[Dovecot] Help connecting from remote client (no auth attempts
Joseph Tam
jtam.home at gmail.com
Thu Mar 27 22:08:07 UTC 2014
Blake McBride writes:
> Thanks. The current version of Thunderbird auto-detects connection
> parameters - presumably by trying every combination. All I give is an
> email address and a password. They also have a manual configuration that I
> spent a lot of time with. I was never able to do any better than their
> auto-config.
That's usually the cause of many problems I see with log entries like yours.
It could happen when client and server disagree on using STARTTLS or SSL,
so hardwiring your client to use whatever your server supports stops the
client from fumbling around (and getting it wrong).
> Given my experience with all this, I feel confident that Thunderbird is not
> a factor in the problem.
A network trace could clear that up, but auto-configure is problematic.
> In terms of the config, I really don't know what I am doing.

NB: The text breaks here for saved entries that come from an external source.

-- ==== Sys2Proof/Laws/Maps.lean ====
section
/-!
SUPPORT. Sparse tables: what a read gives after a write, and that every operation keeps the canonical form.
-/

namespace Sys2Proof.Machine

open Sys2Proof

/-! ### Reads -/

@[simp] theorem mapGet_nil {α : Type} {d : Nat → α} (k : Nat) : mapGet d [] k = d k := rfl

/-- Reading a key that a filter leaves in. -/
theorem mapGet_filter {α : Type} {d : Nat → α} {p : Nat × α → Bool} {k : Nat} (hp : ∀ v, p (k, v) = true) (m : Map α) :
    mapGet d (m.filter p) k = mapGet d m k := by
  induction m with
  | nil => rfl
  | cons e r ih =>
    by_cases hk : e.1 = k
    · have : p e = true := by have h := hp e.2; rwa [← hk] at h
      rw [List.filter_cons_of_pos this]
      simp [mapGet, hk]
    · by_cases he : p e = true
      · rw [List.filter_cons_of_pos he]
        simp only [mapGet, if_neg hk]; exact ih
      · rw [List.filter_cons_of_neg he]
        simp only [mapGet, if_neg hk]; exact ih

/-- Reading a key that a filter leaves out. -/
theorem mapGet_filter_out {α : Type} {d : Nat → α} {p : Nat × α → Bool} {k : Nat} (hp : ∀ v, p (k, v) = false) (m : Map α) :
    mapGet d (m.filter p) k = d k := by
  induction m with
  | nil => rfl
  | cons e r ih =>
    by_cases he : p e = true
    · have hk : ¬ e.1 = k := by intro h; have := hp e.2; rw [← h] at this; simp [this] at he
      rw [List.filter_cons_of_pos he]
      simp only [mapGet, if_neg hk]; exact ih
    · rw [List.filter_cons_of_neg he]; exact ih

theorem mapGet_insert_same {α : Type} {d : Nat → α} (k : Nat) (v : α) (m : Map α) : mapGet d (mapInsert k v m) k = v := by
  induction m with
  | nil => simp [mapInsert, mapGet]
  | cons e r ih =>
    simp only [mapInsert]
    by_cases hk : e.1 = k
    · simp [hk, mapGet]
    · rw [if_neg hk]
      split
      · simp [mapGet]
      · simp only [mapGet, if_neg hk]; exact ih

theorem mapGet_insert_other {α : Type} {d : Nat → α} {k k' : Nat} (v : α) (hne : k' ≠ k) (m : Map α) :
    mapGet d (mapInsert k v m) k' = mapGet d m k' := by
  have h' : ¬ k = k' := Ne.symm hne
  induction m with
  | nil => simp [mapInsert, mapGet, h']
  | cons e r ih =>
    simp only [mapInsert]
    by_cases hk : e.1 = k
    · have : ¬ e.1 = k' := fun h => hne (h.symm.trans hk)
      simp [hk, mapGet, h']
    · rw [if_neg hk]
      split
      · simp [mapGet, h']
      · simp only [mapGet]
        split
        · rfl
        · exact ih

section
variable {α : Type} [DecidableEq α] {d : Nat → α}

/-- Reading the key just written. -/
@[simp] theorem mapGet_put_same (k : Nat) (v : α) (m : Map α) : mapGet d (mapPut d k v m) k = v := by
  simp only [mapPut]
  split
  · rename_i hv; rw [mapGet_filter_out (by intro w; simp), hv]
  · exact mapGet_insert_same k v m

/-- Reading another key. -/
theorem mapGet_put_other {k k' : Nat} (v : α) (hne : k' ≠ k) (m : Map α) : mapGet d (mapPut d k v m) k' = mapGet d m k' := by
  simp only [mapPut]
  split
  · exact mapGet_filter (by intro w; simp [hne]) m
  · exact mapGet_insert_other v hne m

/-- Reading any key after a write. -/
theorem mapGet_put (k k' : Nat) (v : α) (m : Map α) : mapGet d (mapPut d k v m) k' = if k' = k then v else mapGet d m k' := by
  split
  · rename_i h; rw [h]; exact mapGet_put_same k v m
  · rename_i h; exact mapGet_put_other v h m

@[simp] theorem mapGet_upd_same (k : Nat) (f : α → α) (m : Map α) : mapGet d (mapUpd d k f m) k = f (mapGet d m k) := mapGet_put_same k _ m

theorem mapGet_upd_other {k k' : Nat} (f : α → α) (hne : k' ≠ k) (m : Map α) : mapGet d (mapUpd d k f m) k' = mapGet d m k' :=
  mapGet_put_other _ hne m

theorem mapGet_upd (k k' : Nat) (f : α → α) (m : Map α) :
    mapGet d (mapUpd d k f m) k' = if k' = k then f (mapGet d m k) else mapGet d m k' := mapGet_put k k' _ m

/-! ### The canonical form -/

theorem mapWfFrom_le {lo lo' : Nat} {m : Map α} (h : mapWfFrom d lo' m) (hl : lo ≤ lo') : mapWfFrom d lo m := by
  cases m with
  | nil => rfl
  | cons e r =>
    simp only [mapWfFrom, Bool.and_eq_true, decide_eq_true_eq] at h ⊢
    exact ⟨⟨by omega, h.1.2⟩, h.2⟩

theorem mapWfFrom_filter (p : Nat × α → Bool) {lo : Nat} {m : Map α} (h : mapWfFrom d lo m) : mapWfFrom d lo (m.filter p) := by
  induction m generalizing lo with
  | nil => rfl
  | cons e r ih =>
    simp only [mapWfFrom, Bool.and_eq_true, decide_eq_true_eq] at h
    obtain ⟨⟨h1, h2⟩, h3⟩ := h
    by_cases hp : p e
    · rw [List.filter_cons_of_pos hp]
      simp only [mapWfFrom, Bool.and_eq_true, decide_eq_true_eq]
      exact ⟨⟨h1, h2⟩, ih h3⟩
    · rw [List.filter_cons_of_neg hp]
      exact mapWfFrom_le (ih h3) (by omega)

theorem mapWfFrom_insert {k : Nat} {v : α} (hv : v ≠ d k) {lo : Nat} {m : Map α} (h : mapWfFrom d lo m) (hl : lo ≤ k) :
    mapWfFrom d lo (mapInsert k v m) := by
  induction m generalizing lo with
  | nil => simp [mapInsert, mapWfFrom, hl, hv]
  | cons e r ih =>
    have h0 := h
    simp only [mapWfFrom, Bool.and_eq_true, decide_eq_true_eq] at h
    obtain ⟨⟨h1, h2⟩, h3⟩ := h
    simp only [mapInsert]
    by_cases hk : e.1 = k
    · rw [if_pos hk]
      simp only [mapWfFrom, Bool.and_eq_true, decide_eq_true_eq]
      exact ⟨⟨hl, hv⟩, by rw [← hk]; exact h3⟩
    · rw [if_neg hk]
      split
      · simp only [mapWfFrom, Bool.and_eq_true, decide_eq_true_eq]
        exact ⟨⟨hl, hv⟩, ⟨by omega, h2⟩, h3⟩
      · simp only [mapWfFrom, Bool.and_eq_true, decide_eq_true_eq]
        exact ⟨⟨h1, h2⟩, ih h3 (by omega)⟩

/-- Leaving some keys out keeps the canonical form. -/
theorem mapWf_filter (p : Nat × α → Bool) {m : Map α} (h : mapWf d m) : mapWf d (m.filter p) := mapWfFrom_filter p h

/-- A write keeps the canonical form. -/
theorem mapPut_wf (k : Nat) (v : α) {m : Map α} (h : mapWf d m) : mapWf d (mapPut d k v m) := by
  simp only [mapPut]
  split
  · exact mapWf_filter _ h
  · rename_i hv; exact mapWfFrom_insert hv h (Nat.zero_le _)

theorem mapUpd_wf (k : Nat) (f : α → α) {m : Map α} (h : mapWf d m) : mapWf d (mapUpd d k f m) := mapPut_wf k _ h

/-- A change of every value keeps the canonical form. -/
theorem mapAll_wf (f : Nat → α → α) {m : Map α} (h : mapWf d m) : mapWf d (mapAll d f m) := by
  have key : ∀ (m : Map α) (lo : Nat), mapWfFrom d lo m → mapWfFrom d lo (mapAll d f m) := by
    intro m
    induction m with
    | nil => intro _ _; rfl
    | cons e r ih =>
      intro lo h
      simp only [mapWfFrom, Bool.and_eq_true, decide_eq_true_eq] at h
      obtain ⟨⟨h1, h2⟩, h3⟩ := h
      simp only [mapAll]
      split
      · exact mapWfFrom_le (ih _ h3) (by omega)
      · rename_i hv
        simp only [mapWfFrom, Bool.and_eq_true, decide_eq_true_eq]
        exact ⟨⟨h1, hv⟩, ih _ h3⟩
  exact key m 0 h

end

end Sys2Proof.Machine
end

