-- ==== Sys2Proof/Laws/State.lean ====
section
/-!
SUPPORT. What each update leaves as it was: one lemma for each field it does not write, so that no proof unfolds a record.
-/

namespace Sys2Proof.Machine

open Sys2Proof

variable (s : State)

/-! ### A choice between two states -/

@[simp] theorem ite_frame {c : Prop} [Decidable c] (a b : State) : (if c then a else b).frame = if c then a.frame else b.frame := by split <;> rfl
@[simp] theorem ite_slate {c : Prop} [Decidable c] (a b : State) : (if c then a else b).slate = if c then a.slate else b.slate := by split <;> rfl
@[simp] theorem ite_regs {c : Prop} [Decidable c] (a b : State) : (if c then a else b).regs = if c then a.regs else b.regs := by split <;> rfl
@[simp] theorem ite_ctrs {c : Prop} [Decidable c] (a b : State) : (if c then a else b).ctrs = if c then a.ctrs else b.ctrs := by split <;> rfl
@[simp] theorem ite_hdrs {c : Prop} [Decidable c] (a b : State) : (if c then a else b).hdrs = if c then a.hdrs else b.hdrs := by split <;> rfl
@[simp] theorem ite_mgmt {c : Prop} [Decidable c] (a b : State) : (if c then a else b).mgmt = if c then a.mgmt else b.mgmt := by split <;> rfl
@[simp] theorem ite_log {c : Prop} [Decidable c] (a b : State) : (if c then a else b).log = if c then a.log else b.log := by split <;> rfl
@[simp] theorem ite_daily {c : Prop} [Decidable c] (a b : State) : (if c then a else b).daily = if c then a.daily else b.daily := by split <;> rfl
@[simp] theorem ite_svc {c : Prop} [Decidable c] (a b : State) : (if c then a else b).svc = if c then a.svc else b.svc := by split <;> rfl
@[simp] theorem ite_svcEvt {c : Prop} [Decidable c] (a b : State) : (if c then a else b).svcEvt = if c then a.svcEvt else b.svcEvt := by split <;> rfl
@[simp] theorem ite_svcRej {c : Prop} [Decidable c] (a b : State) : (if c then a else b).svcRej = if c then a.svcRej else b.svcRej := by split <;> rfl
@[simp] theorem ite_mem {c : Prop} [Decidable c] (a b : State) : (if c then a else b).mem = if c then a.mem else b.mem := by split <;> rfl
@[simp] theorem ite_poison {c : Prop} [Decidable c] (a b : State) : (if c then a else b).poison = if c then a.poison else b.poison := by split <;> rfl
@[simp] theorem ite_tier {c : Prop} [Decidable c] (a b : State) : (if c then a else b).tier = if c then a.tier else b.tier := by split <;> rfl
@[simp] theorem ite_tenants {c : Prop} [Decidable c] (a b : State) : (if c then a else b).tenants = if c then a.tenants else b.tenants := by split <;> rfl
@[simp] theorem ite_tables {c : Prop} [Decidable c] (a b : State) : (if c then a else b).tables = if c then a.tables else b.tables := by split <;> rfl
@[simp] theorem ite_hports {c : Prop} [Decidable c] (a b : State) : (if c then a else b).hports = if c then a.hports else b.hports := by split <;> rfl
@[simp] theorem ite_extents {c : Prop} [Decidable c] (a b : State) : (if c then a else b).extents = if c then a.extents else b.extents := by split <;> rfl
@[simp] theorem ite_fns {c : Prop} [Decidable c] (a b : State) : (if c then a else b).fns = if c then a.fns else b.fns := by split <;> rfl
@[simp] theorem ite_mfn {c : Prop} [Decidable c] (a b : State) : (if c then a else b).mfn = if c then a.mfn else b.mfn := by split <;> rfl
@[simp] theorem ite_bg {c : Prop} [Decidable c] (a b : State) : (if c then a else b).bg = if c then a.bg else b.bg := by split <;> rfl
@[simp] theorem ite_bgLast {c : Prop} [Decidable c] (a b : State) : (if c then a else b).bgLast = if c then a.bgLast else b.bgLast := by split <;> rfl
@[simp] theorem ite_mctp {c : Prop} [Decidable c] (a b : State) : (if c then a else b).mctp = if c then a.mctp else b.mctp := by split <;> rfl
@[simp] theorem ite_dir {c : Prop} [Decidable c] (a b : State) : (if c then a else b).dir = if c then a.dir else b.dir := by split <;> rfl
@[simp] theorem ite_rgl {c : Prop} [Decidable c] (a b : State) : (if c then a else b).rgl = if c then a.rgl else b.rgl := by split <;> rfl
@[simp] theorem ite_fab {c : Prop} [Decidable c] (a b : State) : (if c then a else b).fab = if c then a.fab else b.fab := by split <;> rfl
@[simp] theorem ite_lanes {c : Prop} [Decidable c] (a b : State) : (if c then a else b).lanes = if c then a.lanes else b.lanes := by split <;> rfl
@[simp] theorem ite_pats {c : Prop} [Decidable c] (a b : State) : (if c then a else b).pats = if c then a.pats else b.pats := by split <;> rfl
@[simp] theorem ite_chans {c : Prop} [Decidable c] (a b : State) : (if c then a else b).chans = if c then a.chans else b.chans := by split <;> rfl
@[simp] theorem ite_dram {c : Prop} [Decidable c] (a b : State) : (if c then a else b).dram = if c then a.dram else b.dram := by split <;> rfl
@[simp] theorem ite_shelf {c : Prop} [Decidable c] (a b : State) : (if c then a else b).shelf = if c then a.shelf else b.shelf := by split <;> rfl
@[simp] theorem ite_cues {c : Prop} [Decidable c] (a b : State) : (if c then a else b).cues = if c then a.cues else b.cues := by split <;> rfl
@[simp] theorem ite_press {c : Prop} [Decidable c] (a b : State) : (if c then a else b).press = if c then a.press else b.press := by split <;> rfl
@[simp] theorem ite_coll {c : Prop} [Decidable c] (a b : State) : (if c then a else b).coll = if c then a.coll else b.coll := by split <;> rfl
@[simp] theorem ite_power {c : Prop} [Decidable c] (a b : State) : (if c then a else b).power = if c then a.power else b.power := by split <;> rfl
@[simp] theorem ite_fw {c : Prop} [Decidable c] (a b : State) : (if c then a else b).fw = if c then a.fw else b.fw := by split <;> rfl
@[simp] theorem ite_sys {c : Prop} [Decidable c] (a b : State) : (if c then a else b).sys = if c then a.sys else b.sys := by split <;> rfl
@[simp] theorem ite_out {c : Prop} [Decidable c] (a b : State) : (if c then a else b).out = if c then a.out else b.out := by split <;> rfl
@[simp] theorem ite_freeIx {c : Prop} [Decidable c] (a b : State) : (if c then a else b).freeIx = if c then a.freeIx else b.freeIx := by split <;> rfl
@[simp] theorem ite_pending {c : Prop} [Decidable c] (a b : State) : (if c then a else b).pending = if c then a.pending else b.pending := by split <;> rfl

/-! ### Updates -/

@[simp] theorem emit_frame o : (s.emit o).frame = s.frame := rfl
@[simp] theorem emit_slate o : (s.emit o).slate = s.slate := rfl
@[simp] theorem emit_regs o : (s.emit o).regs = s.regs := rfl
@[simp] theorem emit_ctrs o : (s.emit o).ctrs = s.ctrs := rfl
@[simp] theorem emit_hdrs o : (s.emit o).hdrs = s.hdrs := rfl
@[simp] theorem emit_mgmt o : (s.emit o).mgmt = s.mgmt := rfl
@[simp] theorem emit_log o : (s.emit o).log = s.log := rfl
@[simp] theorem emit_daily o : (s.emit o).daily = s.daily := rfl
@[simp] theorem emit_svc o : (s.emit o).svc = s.svc := rfl
@[simp] theorem emit_svcEvt o : (s.emit o).svcEvt = s.svcEvt := rfl
@[simp] theorem emit_svcRej o : (s.emit o).svcRej = s.svcRej := rfl
@[simp] theorem emit_mem o : (s.emit o).mem = s.mem := rfl
@[simp] theorem emit_poison o : (s.emit o).poison = s.poison := rfl
@[simp] theorem emit_tier o : (s.emit o).tier = s.tier := rfl
@[simp] theorem emit_tenants o : (s.emit o).tenants = s.tenants := rfl
@[simp] theorem emit_tables o : (s.emit o).tables = s.tables := rfl
@[simp] theorem emit_hports o : (s.emit o).hports = s.hports := rfl
@[simp] theorem emit_extents o : (s.emit o).extents = s.extents := rfl
@[simp] theorem emit_fns o : (s.emit o).fns = s.fns := rfl
@[simp] theorem emit_mfn o : (s.emit o).mfn = s.mfn := rfl
@[simp] theorem emit_bg o : (s.emit o).bg = s.bg := rfl
@[simp] theorem emit_bgLast o : (s.emit o).bgLast = s.bgLast := rfl
@[simp] theorem emit_mctp o : (s.emit o).mctp = s.mctp := rfl
@[simp] theorem emit_dir o : (s.emit o).dir = s.dir := rfl
@[simp] theorem emit_rgl o : (s.emit o).rgl = s.rgl := rfl
@[simp] theorem emit_fab o : (s.emit o).fab = s.fab := rfl
@[simp] theorem emit_lanes o : (s.emit o).lanes = s.lanes := rfl
@[simp] theorem emit_pats o : (s.emit o).pats = s.pats := rfl
@[simp] theorem emit_chans o : (s.emit o).chans = s.chans := rfl
@[simp] theorem emit_dram o : (s.emit o).dram = s.dram := rfl
@[simp] theorem emit_shelf o : (s.emit o).shelf = s.shelf := rfl
@[simp] theorem emit_cues o : (s.emit o).cues = s.cues := rfl
@[simp] theorem emit_press o : (s.emit o).press = s.press := rfl
@[simp] theorem emit_coll o : (s.emit o).coll = s.coll := rfl
@[simp] theorem emit_power o : (s.emit o).power = s.power := rfl
@[simp] theorem emit_fw o : (s.emit o).fw = s.fw := rfl
@[simp] theorem emit_sys o : (s.emit o).sys = s.sys := rfl
@[simp] theorem emit_freeIx o : (s.emit o).freeIx = s.freeIx := rfl
@[simp] theorem emit_pending o : (s.emit o).pending = s.pending := rfl
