@[simp] theorem updFnOf_frame x f : (s.updFnOf x f).frame = s.frame := by unfold State.updFnOf; split <;> simp
@[simp] theorem updFnOf_slate x f : (s.updFnOf x f).slate = s.slate := by unfold State.updFnOf; split <;> simp
@[simp] theorem updFnOf_regs x f : (s.updFnOf x f).regs = s.regs := by unfold State.updFnOf; split <;> simp
@[simp] theorem updFnOf_ctrs x f : (s.updFnOf x f).ctrs = s.ctrs := by unfold State.updFnOf; split <;> simp
@[simp] theorem updFnOf_hdrs x f : (s.updFnOf x f).hdrs = s.hdrs := by unfold State.updFnOf; split <;> simp
@[simp] theorem updFnOf_mgmt x f : (s.updFnOf x f).mgmt = s.mgmt := by unfold State.updFnOf; split <;> simp
@[simp] theorem updFnOf_log x f : (s.updFnOf x f).log = s.log := by unfold State.updFnOf; split <;> simp
@[simp] theorem updFnOf_daily x f : (s.updFnOf x f).daily = s.daily := by unfold State.updFnOf; split <;> simp
@[simp] theorem updFnOf_svc x f : (s.updFnOf x f).svc = s.svc := by unfold State.updFnOf; split <;> simp
@[simp] theorem updFnOf_svcEvt x f : (s.updFnOf x f).svcEvt = s.svcEvt := by unfold State.updFnOf; split <;> simp
@[simp] theorem updFnOf_svcRej x f : (s.updFnOf x f).svcRej = s.svcRej := by unfold State.updFnOf; split <;> simp
@[simp] theorem updFnOf_mem x f : (s.updFnOf x f).mem = s.mem := by unfold State.updFnOf; split <;> simp
@[simp] theorem updFnOf_poison x f : (s.updFnOf x f).poison = s.poison := by unfold State.updFnOf; split <;> simp
@[simp] theorem updFnOf_tier x f : (s.updFnOf x f).tier = s.tier := by unfold State.updFnOf; split <;> simp
@[simp] theorem updFnOf_tenants x f : (s.updFnOf x f).tenants = s.tenants := by unfold State.updFnOf; split <;> simp
@[simp] theorem updFnOf_tables x f : (s.updFnOf x f).tables = s.tables := by unfold State.updFnOf; split <;> simp
@[simp] theorem updFnOf_hports x f : (s.updFnOf x f).hports = s.hports := by unfold State.updFnOf; split <;> simp
@[simp] theorem updFnOf_extents x f : (s.updFnOf x f).extents = s.extents := by unfold State.updFnOf; split <;> simp
@[simp] theorem updFnOf_bg x f : (s.updFnOf x f).bg = s.bg := by unfold State.updFnOf; split <;> simp
@[simp] theorem updFnOf_bgLast x f : (s.updFnOf x f).bgLast = s.bgLast := by unfold State.updFnOf; split <;> simp
@[simp] theorem updFnOf_mctp x f : (s.updFnOf x f).mctp = s.mctp := by unfold State.updFnOf; split <;> simp
@[simp] theorem updFnOf_dir x f : (s.updFnOf x f).dir = s.dir := by unfold State.updFnOf; split <;> simp
@[simp] theorem updFnOf_rgl x f : (s.updFnOf x f).rgl = s.rgl := by unfold State.updFnOf; split <;> simp
@[simp] theorem updFnOf_fab x f : (s.updFnOf x f).fab = s.fab := by unfold State.updFnOf; split <;> simp
@[simp] theorem updFnOf_lanes x f : (s.updFnOf x f).lanes = s.lanes := by unfold State.updFnOf; split <;> simp
@[simp] theorem updFnOf_pats x f : (s.updFnOf x f).pats = s.pats := by unfold State.updFnOf; split <;> simp
@[simp] theorem updFnOf_chans x f : (s.updFnOf x f).chans = s.chans := by unfold State.updFnOf; split <;> simp
@[simp] theorem updFnOf_dram x f : (s.updFnOf x f).dram = s.dram := by unfold State.updFnOf; split <;> simp
@[simp] theorem updFnOf_shelf x f : (s.updFnOf x f).shelf = s.shelf := by unfold State.updFnOf; split <;> simp
@[simp] theorem updFnOf_cues x f : (s.updFnOf x f).cues = s.cues := by unfold State.updFnOf; split <;> simp
@[simp] theorem updFnOf_press x f : (s.updFnOf x f).press = s.press := by unfold State.updFnOf; split <;> simp
@[simp] theorem updFnOf_coll x f : (s.updFnOf x f).coll = s.coll := by unfold State.updFnOf; split <;> simp
@[simp] theorem updFnOf_power x f : (s.updFnOf x f).power = s.power := by unfold State.updFnOf; split <;> simp
@[simp] theorem updFnOf_fw x f : (s.updFnOf x f).fw = s.fw := by unfold State.updFnOf; split <;> simp
@[simp] theorem updFnOf_sys x f : (s.updFnOf x f).sys = s.sys := by unfold State.updFnOf; split <;> simp
@[simp] theorem updFnOf_out x f : (s.updFnOf x f).out = s.out := by unfold State.updFnOf; split <;> simp
@[simp] theorem updFnOf_freeIx x f : (s.updFnOf x f).freeIx = s.freeIx := by unfold State.updFnOf; split <;> simp
@[simp] theorem updFnOf_pending x f : (s.updFnOf x f).pending = s.pending := by unfold State.updFnOf; split <;> simp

I think what
> I want is clear text passwords sent over an SSL connection. Isn't that
> secure? I don't know the difference between SSL and that TTSL thing. I
> really don't care how it is setup. I just want it to be reasonably secure
> and simple.
You'll need to know these things in order to understand the problem.
The essential difference, as far as your concerned, is that TLS (or
STARTTLS or SSLv(some-number-I-forget)) starts out in plain text,
then the client issues a command (STARTTLS) to commence the secure
(encrypted) communication handshake, whereas SSL dives right in and
expects the client to negotiate SSL parameters immediately. These two
variations of SSL listen on two distinct ports. If you get these cross
up, you'll get the above error log.
In my experiments:
SSL client -> TLS server port: Aborted login (no auth attempts)
TLS client -> SSL server port: client hangs,
Disconnected: Inactivity (no auth attempts in 180 secs)
SSL/TLS + clear-text password is secure. If you do not use SSL/TLS,
you'll have to use CRAM-MD5 or some challenge-response authentication
to defeat password snooping. You could use both, but that's overkill.